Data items
────
-- ==== Sys2Proof/Laws/Step.lean ====
section
/-! SUPPORT. Laws/Step.lean: everything a step can do, said once. -/

namespace Sys2Proof.Machine

/-- The sequencer's turn where it answers: idle, it does nothing; running, it performs a statement or completes
(30_encoding R111, R112). -/
theorem sequencerTurn_next {s t : State} (h : s.sequencerTurn = .next t) :
    (s.seq = .idle ∧ t = s)
    ∨ (∃ run i, s.seq = .running run ∧ decodeWord run.cmd = .ok i
      ∧ ((∃ st, (program s.cfg i)[run.pos]? = some st ∧ Stmt.Effect run s st t)
        ∨ ((program s.cfg i)[run.pos]? = none ∧ t = s.complete)))
    ∨ (∃ run e, s.seq = .running run ∧ decodeWord run.cmd = .error e ∧ t = s.raiseError .illegalCommand 0) := by
  unfold State.sequencerTurn at h
  split at h
  · cases h; exact .inl ⟨‹_›, rfl⟩
  · rename_i run hs
    split at h
    · rename_i i hd
      rw [exec_eq_perform] at h
      obtain ⟨run', hs', hc⟩ := perform_next h
      rw [hs] at hs'
      cases hs'
      exact .inr (.inl ⟨run, i, hs, hd, hc⟩)
    · cases h
      exact .inr (.inr ⟨run, _, hs, ‹_›, rfl⟩)

/-- EVERYTHING A STEP CAN DO: the host's turn, the sequencer's turn, or a block reset; a listed turn is used up
(20_memory R88, 70_reset_and_hazards R300). -/
theorem step_next {s t : State} (h : step s = .next t) :
    State.hostTurn { s with turns := s.turns.tail } = .next t
    ∨ State.sequencerTurn { s with turns := s.turns.tail } = .next t
    ∨ (∃ cfg ts, s.turns = .reset cfg :: ts ∧ t = State.blockReset cfg { s with turns := ts }) := by
  unfold step at h
  split at h
  · rename_i ht
    have hs : { s with turns := s.turns.tail } = s := by rw [ht, List.tail_nil, ← ht]
    rw [hs]
    unfold State.defaultTurn at h
    split at h
    · exact .inl h
    · exact .inr (.inl h)
  · rename_i u ts ht
    rw [ht]
    cases u with
    | host => exact .inl h
    | sequencer => exact .inr (.inl h)
    | reset cfg => cases h; exact .inr (.inr ⟨cfg, ts, rfl, rfl⟩)

end Sys2Proof.Machine
end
────
» **What is needed**:
Repeat the data word for word, starting at its first line and stopping after the line that contains "run s st t)".

» **Reply to the exercise**:
-- ==== Sys2Proof/Laws/Step.lean ====
section
/-! SUPPORT. Laws/Step.lean: everything a step can do, said once. -/

namespace Sys2Proof.Machine

/-- The sequencer's turn where it answers: idle, it does nothing; running, it performs a statement or completes
(30_encoding R111, R112). -/
theorem sequencerTurn_next {s t : State} (h : s.sequencerTurn = .next t) :
    (s.seq = .idle ∧ t = s)
    ∨ (∃ run i, s.seq = .running run ∧ decodeWord run.cmd = .ok i
      ∧ ((∃ st, (program s.cfg i)[run.pos]? = some st ∧ Stmt.Effect run s st t)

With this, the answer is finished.